The team can use the following query to find more detail about the resources that the user has created, modified, or deleted. In this case, the user has also created additional IAM users and roles. The team uses timestamps to limit query results to a specific time range during which they believe the suspicious activity occurred, and can also focus on IAM activity specifically.

SELECT time_dt AS "Time", cloud.region AS "Region", actor.session.issuer AS "Role Issuer", actor.user.name AS "User Name", api.operation AS "API Call", json_extract(api.request.data, '$.userName') AS "Target Principal", json_extract(api.request.data, '$.policyArn') AS "Target Policy", json_extract(api.request.data, '$.roleName') AS "Target Role", actor.user.uid AS "User ID", user.name AS "Target Principal", status AS "Response Status", accountid AS "AWS Account"
FROM amazon_security_lake_table_us_west_2_cloud_trail_mgmt_2_0
WHERE (lower(api.operation) LIKE 'create%' OR lower(api.operation) LIKE 'attach%' OR lower(api.operation) LIKE 'delete%')
AND lower(api.service.name) = 'iam.amazonaws.com'
AND lower(actor.user.name) = 'service_backup'
AND time_dt BETWEEN TIMESTAMP '2024-03-01 00:00:00.000' AND TIMESTAMP  '2024-05-31 23:59:00.000';
Figure 4: CloudTrail IAM activity for a specific user with additional resource detail

Figure 4: CloudTrail IAM activity for a specific user with additional resource detail

This additional detail helps the security team focus on the resources created by the Service_Backup user. These will need to be investigated further and most likely quarantined. If further analysis is required, resources can be disabled, or (in some instances) copied over to a forensic account to conduct the analysis.

Having identified newly created IAM resources that require further investigation, the team now continues by focusing on the resources created in S3. Has the Service_Backup user put objects into that bucket? Have they interacted with objects in any other buckets? To do that, the team queries the S3 data events by using Athena, as follows:

SELECT time_dt AS "Time Date", cloud.region AS "Region", actor.user.type, actor.user.name AS "User Name", api.operation AS "API Call", status AS "Status", api.request.data AS "Request Data", accountid AS "AWS Account ID"
FROM amazon_security_lake_table_us_west_2_s3_data_2_0
WHERE lower(actor.user.name) = 'service_backup';

The security team discovers that the Service_Backup user created an S3 bucket named breach.notify and uploaded a file named data-locked-xxx.txt in the bucket (the bucket name is also returned in the query results shown in Figure 3). Additionally, they see GetObject API calls for potentially sensitive data, followed by DeleteObject API calls for the same data and additional potentially sensitive data files. These are a group of CSV files, for example cc-data-2.csv, as shown in Figure 5.

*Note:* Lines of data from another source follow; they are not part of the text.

-- ==== Sys2Proof/Machine/Ops.lean ====
section
/-! DEFINITION. Named operations that several blocks share: Peat entries, access violations, asynchronous events,
faults absorbed and restored, the finish of a command, the map journal, lost ranges, blocks and stripes. -/

namespace Sys2Proof.Machine

open Sys2Proof

/-- A fresh free value in [0, bound): the manual states none. -/
def State.draw (s : State) (bound : Nat) : Nat := Config.freeNat s.free % bound

/-- Step past a free value. -/
def State.drawn (s : State) : State := { s with free := s.free + 1 }

/-! ### The Peat log (R531 to R538) -/

/-- The codes the device records, with their severities (R535). -/
def peatCodes : List (Nat × Nat) :=
  [(0x0001, 1), (0x0002, 3), (0x0003, 0), (0x0004, 2), (0x0201, 3), (0x0301, 3), (0x0302, 1), (0x0303, 1),
   (0x0401, 3), (0x0402, 3), (0x0403, 2), (0x0501, 3), (0x0502, 2), (0x0503, 3), (0x0701, 3), (0x2001, 1),
   (0x3001, 2), (0x3801, 1), (0x3802, 2), (0x4001, 1), (0x5001, 2), (0x5002, 2), (0x6001, 3), (0x6002, 2),
   (0x7001, 1), (0x8001, 1), (0x9001, 3)] ++
  [(0xC201, 2), (0xC202, 2), (0xC301, 1), (0xC302, 2), (0xC303, 2), (0xC304, 2), (0xC305, 2), (0xC401, 2),
   (0xC601, 2), (0xC801, 1), (0xC802, 1), (0xC803, 2)]

/-- The severity of a code the device records (R535). -/
def peatSev (code : Nat) : Option Nat := (peatCodes.find? (fun e => e.1 = code)).map Prod.snd

/-- Entries not yet archived (R543 UNARCH). -/
def peatUnarch (s : State) : Nat := s.peat.next - 1 - s.peat.archived

/-- Free slots of the ring (R537). -/
def peatFree (s : State) : Nat := 65536 - peatUnarch s - s.peat.held.length

/-- The snapshots of a code, each register read at Basic level with no side effect (R534). -/
def peatSnaps (s : State) (code : Nat) : List Nat :=
  ((Tab.get {} s.peat.codes code).snaps.filter (fun e => e.1 % 2 = 1)).map (fun e => snapWord s e.2)

/-- Whether an event of a severity is dropped (R538): below severity 3 while DROPPING holds, severity 3 when no slot
is free. -/
def peatDrops (s : State) (sev : Nat) : Bool :=
  if sev < 3 then s.isSet F.PEAT_STAT_DROPPING || decide (peatFree s ≤ 1024) else decide (peatFree s = 0)

/-- Set DROPPING when the free slots number 1,024 or fewer, with its event (R538, R545). -/
def peatNote (s : State) : State :=
  if peatFree s ≤ 1024 ∧ s.isSet F.PEAT_STAT_DROPPING = false then
    (s.wr F.PEAT_STAT_DROPPING 1).wr F.PEAT_EVT_DROP 1
  else s

/-- Write one entry with the next SEQ into its slot (R531, R532, R537); while the next SEQ is not known the entry is
held (R533). -/
def peatWrite (s : State) (code source arg aux sev supp : Nat) : State :=
  let e : PeatEntry :=
    { seq := s.peat.next, time := s.life.now % 2 ^ 48, code := code, usec := s.draw 1000000, source := source % 2 ^ 16,
      suppressed := min 0xFFFF supp, arg := arg % 2 ^ 32, sev := sev, aux := aux % 256, valid := true,
      snaps := peatSnaps s code }
  if s.peat.unknown then
    { s with free := s.free + 1, peat := { s.peat with held := s.peat.held ++ [e] } }
  else
    { s with free := s.free + 1,
             peat := { s.peat with next := s.peat.next + 1, ring := s.peat.ring.put (s.peat.next % 65536) e } }

/-- Record an event (R535 to R538): dropped, suppressed by its rate limit, or recorded. -/
def peatRecord (code source arg aux : Nat) (s : State) : State :=
  match peatSev code with
  | none => s
  | some sev =>
    let s := peatNote s
    if peatDrops s sev then
      ({ s with peat := { s.peat with dropped := s.peat.dropped + 1 } }).count F.PEAT_CNT_DROP_COUNT
    else if sev = 3 then peatWrite s code source arg aux sev 0
    else
      let c := Tab.get {} s.peat.codes code
      if c.micro < 1000000 then
        { s with peat := { s.peat with codes := Tab.set {} s.peat.codes code { c with pending := c.pending + 1 } } }
      else
        peatWrite { s with peat := { s.peat with
          codes := Tab.set {} s.peat.codes code { c with micro := c.micro - 1000000, pending := 0 } } }
          code source arg aux sev c.pending

/-- Record an access violation: the offset and the access path (R11, R13, R14, R535). -/
def accessViolation (p : AccessPath) (off : Nat) (s : State) : State :=
  peatRecord 0x0001 (violator s p) off 0 s

/-! ### Finishing a command and asynchronous events (R344, R330, R331) -/

/-- The status code of success. -/
def scOk : Nat := 0

/-- A command's completion is ready (R361 Finished): its status and dwords, and its place in the finish order (R344). -/
def finishCmd (n status dw0 dw1 : Nat) (s : State) : State :=
  match s.slot? n with
  | none => s
  | some c =>
    ({ s with nvq := { s.nvq with finish := s.nvq.finish + 1 } }).putSlot n
      { c with state := .finished, status := status, dw0 := dw0 % 2 ^ 32, dw1 := dw1 % 2 ^ 32, order := s.nvq.finish,
               waits := false }

/-- Dword 0 of an asynchronous event completion (NVMe Base 2.0): type, information, log page. -/
def aenWord (type info page : Nat) : Nat := type % 8 + 256 * (info % 256) + 65536 * (page % 256)

/-- The configuration bit of Feature 0x0B that a notice is under, where it has one. -/
def aenEnabled (c : Ctrl) (type info : Nat) : Bool :=
  match c.feats.find (0x0B * 65536) with
  | none => true
  | some w =>
    if type = 2 then
      if info = 0 then bitOf w 8 else if info = 1 then bitOf w 9 else if info = 3 then bitOf w 11
      else if info = 5 then bitOf w 13 else true
    else true

/-- Post an asynchronous event on one controller: it completes the oldest outstanding request, or waits for one. -/
def aenPost (cid type info page : Nat) (s : State) : State :=
  match s.ctrl? cid with
  | none => s
  | some c =>
    if aenEnabled c type info = false then s
    else
      let s := s.emit (.asyncEvent cid type info page)
      match c.aers with
      | [] => s.putCtrl cid { c with events := addNew (type, info, page) c.events }
      | n :: rest => finishCmd n scOk (aenWord type info page) 0 (s.putCtrl cid { c with aers := rest })

/-- Fold an operation over a list of items. -/
def eachOf {α : Type} (l : List α) (f : α → State → State) (s : State) : State := l.foldl (fun s a => f a s) s

/-- The controllers with an attached namespace (R34). -/
def ctrlsAttached (s : State) : List Nat := (s.nvq.ctrls.filter (fun e => !e.2.attach.isEmpty)).map Prod.fst

/-- A vendor asynchronous event that names the Life log page, on every controller with an attached namespace
(R34, R123, R143). -/
def vendorNotice (s : State) : State :=
  eachOf (ctrlsAttached s) (fun c s => aenPost c 7 (Config.vendorInfo 0xD1) 0xD1 s) s

/-- EARLY refresh, the sampler and Dredge passes rest: in Fallow until its exit ends (R653), and in a thermal hold (R655). -/
def restsEarly (s : State) : Bool := decide (2 ≤ s.nvq.fallow) || s.tmon.hold

/-! ### Faults (R30 to R35) -/

/-- The bits of GLB_FAULT_SUM, as unit classes. -/
def bitMember : Nat := 0
def bitGroup : Nat := 1
def bitStack : Nat := 2
def bitPair : Nat := 3
def bitDecoder : Nat := 4
def bitCipher : Nat := 5
def bitPort : Nat := 6

/-- Add to a lifetime counter of the Life log page (R156). -/
def healthAdd (k n : Nat) (s : State) : State :=
  { s with ret := { s.ret with health := Tab.set 0 s.ret.health k (Tab.get 0 s.ret.health k + n) } }

/-- A fault is absorbed (R31, R34): Peat entry, announcement, and TOLERANCE_SHORT where another fault's restoration is
in progress; the summary follows. The Life log counts it. -/
def faultAbsorbed (bit unit : Nat) (s : State) : State :=
  let s := peatRecord 0x0002 bit unit 0 s
  let s := if restoring s then { s with glb := { s.glb with shortened := true } } else s
  glbRefresh (vendorNotice (healthAdd (100 + bit) 1 s))

/-- A fault's restoration completes (R31, R535 code 0x0003). -/
def faultRestored (bit unit : Nat) (s : State) : State := glbRefresh (peatRecord 0x0003 bit unit 0 s)

/-! ### Bytes: one canonical list (addresses strictly rising, no byte 0 listed) -/

/-- What an address that is not listed reads as: 0 (R308: a region never written reads as zero). -/
def memDefault : BitVec 8 := 0#8

/-- The byte at a Mere address. -/
def memRead (m : List Host.Cell) (a : Nat) : BitVec 8 := Tab.get memDefault m a

/-- Write one byte, keeping the canonical form. -/
def memWrite (m : List Host.Cell) (a : Nat) (b : BitVec 8) : List Host.Cell := Tab.set memDefault m a b

/-- The canonical form of the memory. -/
def Memory.wf (m : List Host.Cell) : Bool := Tab.wf memDefault m

/-- The `n` bytes from an address as a little-endian number (R7). -/
def memLoad (m : List Host.Cell) (a n : Nat) : Nat :=
  match n with
  | 0 => 0
  | n + 1 => (memRead m a).toNat + 256 * memLoad m (a + 1) n

/-- Write `n` little-endian bytes from an address (R7). -/
def memStore (m : List Host.Cell) (a n v : Nat) : List Host.Cell :=
  match n with
  | 0 => m
  | n + 1 => memStore (memWrite m a (BitVec.ofNat 8 v)) (a + 1) n (v / 256)

/-! ### Regions of the Mere (R308 to R310) -/

/-- A region of 4 KiB is valid (R308). -/
def regionValid (s : State) (a : Nat) : Bool := Tab.get false s.mere.valid (a / 4096)

/-- Clear a region's valid bit (R310): it reads as zero at once. -/
def invalidate (r : Nat) (s : State) : State :=
  { s with mere := { s.mere with
      valid := Tab.set false s.mere.valid r false
      mem := s.mere.mem.filter (fun c => decide (c.1 / 4096 ≠ r))
      poisoned := s.mere.poisoned.filter (fun e => decide (e.1 / 128 ≠ r))
      err := s.mere.err.filter (fun e => decide (e.1 / 128 ≠ r)) } }

/-- Mark a region valid; its words that were never written are zeros (R309). -/
def validate (a : Nat) (s : State) : State :=
  if regionValid s a then s
  else
    let s := invalidate (a / 4096) s
    { s with mere := { s.mere with valid := Tab.set false s.mere.valid (a / 4096) true } }

/-- Mere space is freed (R310): its region's valid bit is cleared. -/
def freeRegions (rs : List Nat) (s : State) : State := eachOf rs invalidate s

/-- A region of a stack for new data: the device firmware's own choice among those not valid, a free value (log entry 88). -/
def freshRegion (s : State) (k : Nat) : Nat :=
  let start := Config.freeNat (s.free + k)
  let at_ := fun i => k * 8388608 + (start + i) % 6291456
  at_ (((List.range (s.mere.valid.length + 1)).find? (fun i => !Tab.get false s.mere.valid (at_ i))).getD 0)

/-- Fill a region with one copy of a unit (R24, R25): ciphertext, which the model keeps as plaintext beside it (log entry 88), so that
its bytes are a free value. -/
def fillRegion (r : Nat) (s : State) : State :=
  { s with mere := { s.mere with valid := Tab.set false s.mere.valid r true,
                                 mem := memStore s.mere.mem (4096 * r) 4096 (Config.freeNat (s.free + r)) } }

end Sys2Proof.Machine
end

Figure 5: Example Amazon S3 API activity for an IAM user

Figure 5: Example Amazon S3 API activity for an IAM user

Now the security team has two important goals:

  1. Protect and recover their data and resources
  2. Make sure that any applications that are reliant on those resources or data are available and serving customers

The security team knows that their S3 buckets do contain sensitive data, and they need a quick way to understand which files may be of value to a threat actor. Because the security team was able to quickly investigate their S3 data logs and determine that files have indeed been downloaded and deleted, they already have actionable information. To enrich that with additional context, the team needs a way to verify whether the file contains sensitive data. Amazon Macie can be configured to detect sensitive data in S3 buckets and natively integrate with Security Hub. The team had already configured Macie to scan their buckets and provide alerts if potentially sensitive data is discovered. The team can continue to use Athena to query Security Hub data stored in Security Lake, to see if the Macie results could be related to those files or buckets. The team looks for such findings that were generated around the time that the breach.notify S3 bucket was created, with the unusually named object uploaded, through the following Athena query:

SELECT time_dt AS "Date/Time", metadata.product.name AS "Log Source", cloud.account.uid AS "AWS Account ID", cloud.region AS "AWS Region", resources[1].type AS "Resource Type", resources[1].uid AS "Bucket ARN", resources[2].type AS "Resource Type 2", resources[2].uid AS "Object Name", finding_info.desc AS "Finding summary" FROM amazon_security_lake_table_us_west_2_sh_findings_2_0
WHERE cloud.account.uid = '<YOUR_AWS_ACCOUNT_ID>'
AND lower(metadata.product.name) = 'macie'
AND time_dt BETWEEN TIMESTAMP '2024-03-10 00:00:00.000' AND TIMESTAMP  '2024-03-14 23:59:00.000';
Figure 6: Example Amazon Macie finding summary for data in S3 buckets

Figure 6: Example Amazon Macie finding summary for data in S3 buckets

As Figure 6 shows, the team used the preceding query to pull just the information they needed to help them understand whether there is likely sensitive information in the bucket, which files contain that information, and what kind of information it is. From these results, it appears that the files listed do contain sensitive information, which appears to be credit card related data.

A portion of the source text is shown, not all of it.